Exercise details
Once the line with "packedBits | outCount" is found in the entries below, repeat it and each following line exactly, up to and including the line with "α := t[s.toNat]'s.isLt". Add no other lines.

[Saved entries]
-- ==== Sys2Proof/Config.lean ====
section
/-! DEFINITION. What a build of the engine fixes (R6, R7), the character codes (R10), and the free
values: constants without a body, of which no proof can see the value. -/

namespace Sys2Proof

/-- When FINISH emits the trailing partial byte (R7). -/
inductive FlushPolicy where
  /-- PENDING: when SUB_INDEX is not 0 (R7). -/
  | pending
  /-- NONZERO: when the partial byte's value is not 0 (R7). -/
  | nonzero
deriving DecidableEq, Repr

/-- The OUT_DEPTH of a build. R6: OPEN, at least 1. So what is held is the entries beyond the first one,
and no build without an entry can be written down. -/
structure OutDepth where
  beyondFirst : Nat
deriving DecidableEq, Repr

/-- How many entries OUT has (R6). -/
def OutDepth.entries (d : OutDepth) : Nat := d.beyondFirst + 1

/-- The parameters that differ from build to build (R6). They never change at run time (R7). -/
structure Build where
  /-- FLUSH_POLICY (R7, log entry 1). -/
  flushPolicy : FlushPolicy
  /-- OUT_DEPTH (R6). `none` is the unbounded OUT that R50 gives a model, `some d` a FIFO of
  `d.entries` entries (log entry 2). -/
  outDepth : Option OutDepth
deriving DecidableEq, Repr

namespace Config

/-- ID_VALUE (R6, R30). -/
def idValue : Word := 0x48554646#32

/-- COUNT_W (R6). -/
def countW : Nat := 32

/-- CODE_MAX (R6). -/
def codeMax : Nat := 255

/-- BUF_BYTES (R6, R150). -/
def bufBytes : Nat := 34

/-- MAX_NODES (R6). -/
def maxNodes : Nat := 511

/-- '(' (R10). -/
def charOpen : Byte := 0x28#8

/-- ')' (R10). -/
def charClose : Byte := 0x29#8

/-- ' ' (R10). -/
def charSpace : Byte := 0x20#8

/-- LF (R10, R146). -/
def charLF : Byte := 0x0A#8

/-- The digit '0' (R10). -/
def charZero : Nat := 0x30

/-- FREE VALUE (log entry 5). What a register read returns while BUSY = 1, or before the host has
seen BUSY = 0 since its last command (R27, R210): "a free 32-bit value". The argument is the step's
draw. -/
opaque freeRead : Nat → Word

/-- The registers whose rules write an exact sum into a stated width (R8). -/
inductive Sized where
  | freq | nsym | totalCount | weight | code | codeLen | hdrLen | packedBits | outCount
deriving DecidableEq, Repr

/-- FREE VALUE (log entry 6). What register `r` of `w` bits holds when the exact result `n` does not
fit in it: R8 says that a result must fit, and no rule says what is written when it does not. -/
opaque unfit (r : Sized) (draw w n : Nat) : BitVec w

end Config

end Sys2Proof
end

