-- ==== Sys2Proof/Machine/Operands.lean ====
section
/-! DEFINITION. Operand assembly (R81): the symbol field, zero-extended, indexes the 256-entry tables
(R25, R48, R49). -/

namespace Sys2Proof.Machine

/-- The symbols 0 to 255 in ascending order: `for s in 0 .. 255` of R11. -/
def symbols : List Byte := (List.range 256).map (BitVec.ofNat 8)

/-- Entry `s` of a table of 256 entries: `T[zext(s)]` (R11, R81). -/
def symAt {α : Type} (t : Vector α 256) (s : Byte) : α := t[s.toNat]'s.isLt

/-- `T[zext(s)] <- v` (R11, R81). -/
def setSym {α : Type} (t : Vector α 256) (s : Byte) (v : α) : Vector α 256 := t.set s.toNat v s.isLt

/-- FREQ[s], the count of a symbol, 0 when it is absent (R25). -/
def Engine.freqOf (e : Engine) (s : Byte) : BitVec 32 := symAt e.freq s

/-- CODE_LEN[s], 0 when the symbol has no code (R48). -/
def Engine.codeLenOf (e : Engine) (s : Byte) : BitVec 8 := symAt e.codeLen s

/-- CODE[s], the code as a right-aligned bit pattern (R49). -/
def Engine.codeOf (e : Engine) (s : Byte) : BitVec 255 := symAt e.code s

/-- Entry `i` of the node store, none for the index 511 that has no entry (R26). -/
def nodeAt (nodes : Vector Node 511) (i : BitVec 9) : Option Node := nodes[i.toNat]?

end Sys2Proof.Machine
end

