-- ==== Sys2Proof/Machine/Serializer.lean ====
section
/-! DEFINITION. The tree serializer and the header: EMIT_HEADER (R140 to R146). -/

namespace Sys2Proof.Machine

/-- `Ser(i)` (R140): a leaf is its symbol byte, unescaped (R143); an internal node is its two sides in
brackets with one space between. `depth` bounds the nodes of one path as in `walk` (log entry 9). -/
def serialize (nodes : Vector Node 511) : (depth : Nat) → BitVec 9 → Except Fault (List Byte)
  | 0, _ => .error .endlessWalk
  | depth + 1, i =>
    match nodeAt nodes i with
    | none => .error .noSuchNode
    | some n =>
      if n.internal then
        match serialize nodes depth n.left with
        | .error f => .error f
        | .ok l =>
          match serialize nodes depth n.right with
          | .error f => .error f
          | .ok r => .ok ([Config.charOpen] ++ l ++ [Config.charSpace] ++ r ++ [Config.charClose])
      else .ok [n.sym]

/-- Line 2 without its LF: the one-element list of a single leaf (R142), or Ser(ROOT) (R141). -/
def treeText (e : Engine) : Except Fault (List Byte) :=
  if e.single then
    match nodeAt e.nodes e.root with
    | none => .error .noSuchNode
    | some n => .ok [Config.charOpen, n.sym, Config.charClose]
  else serialize e.nodes Config.maxNodes e.root

/-- The bytes after the tree text: LF, one ASCII digit for PADDING, LF (R141, R146). -/
def headerTail (padding : BitVec 3) : List Byte :=
  [Config.charLF, BitVec.ofNat 8 (Config.charZero + padding.toNat), Config.charLF]

/-- EMIT_HEADER (R141): line 2 and line 3 go to OUT, then HDR_LEN, OUT_COUNT and PHASE. -/
def execEmitHeader (s : State) : Host.Outcome State Fault Refusal :=
  inPhase .codes .emitHeader s <|
    match treeText s.eng with
    | .error f => .fault f
    | .ok text => .next (pushAll (text ++ headerTail s.eng.padding) (.header text.length) s)

end Sys2Proof.Machine
end

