-- ==== Sys2Proof/Machine/Step.lean ====
section
/-! DEFINITION. One step of the machine: the next move, with a draw of its own. -/

namespace Sys2Proof.Machine

/-- One step. -/
def step (s : State) : Host.Outcome State Fault Refusal := nextMove s.nextDraw

/-- `s` with the command word `w` as the one that the next step accepts and executes. -/
def State.withFetchWord (s : State) (nbits w : Nat) : State := placeWord (tableWord nbits w) s

end Sys2Proof.Machine
end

Output for this exercise
  | freq | nsym | totalCount | weight | code | codeLen | hdrLen | packedBits | outCount
deriving DecidableEq, Repr

/-- FREE VALUE (log entry 6). What register `r` of `w` bits holds when the exact result `n` does not
fit in it: R8 says that a result must fit, and no rule says what is written when it does not. -/
opaque unfit (r : Sized) (draw w n : Nat) : BitVec w

end Config

end Sys2Proof
end

-- ==== Sys2Proof/Machine/Operands.lean ====
section
/-! DEFINITION. Operand assembly (R81): the symbol field, zero-extended, indexes the 256-entry tables
(R25, R48, R49). -/

namespace Sys2Proof.Machine

/-- The symbols 0 to 255 in ascending order: `for s in 0 .. 255` of R11. -/
def symbols : List Byte := (List.range 256).map (BitVec.ofNat 8)

/-- Entry `s` of a table of 256 entries: `T[zext(s)]` (R11, R81). -/
def symAt {α : Type} (t : Vector α 256) (s : Byte) : α := t[s.toNat]'s.isLt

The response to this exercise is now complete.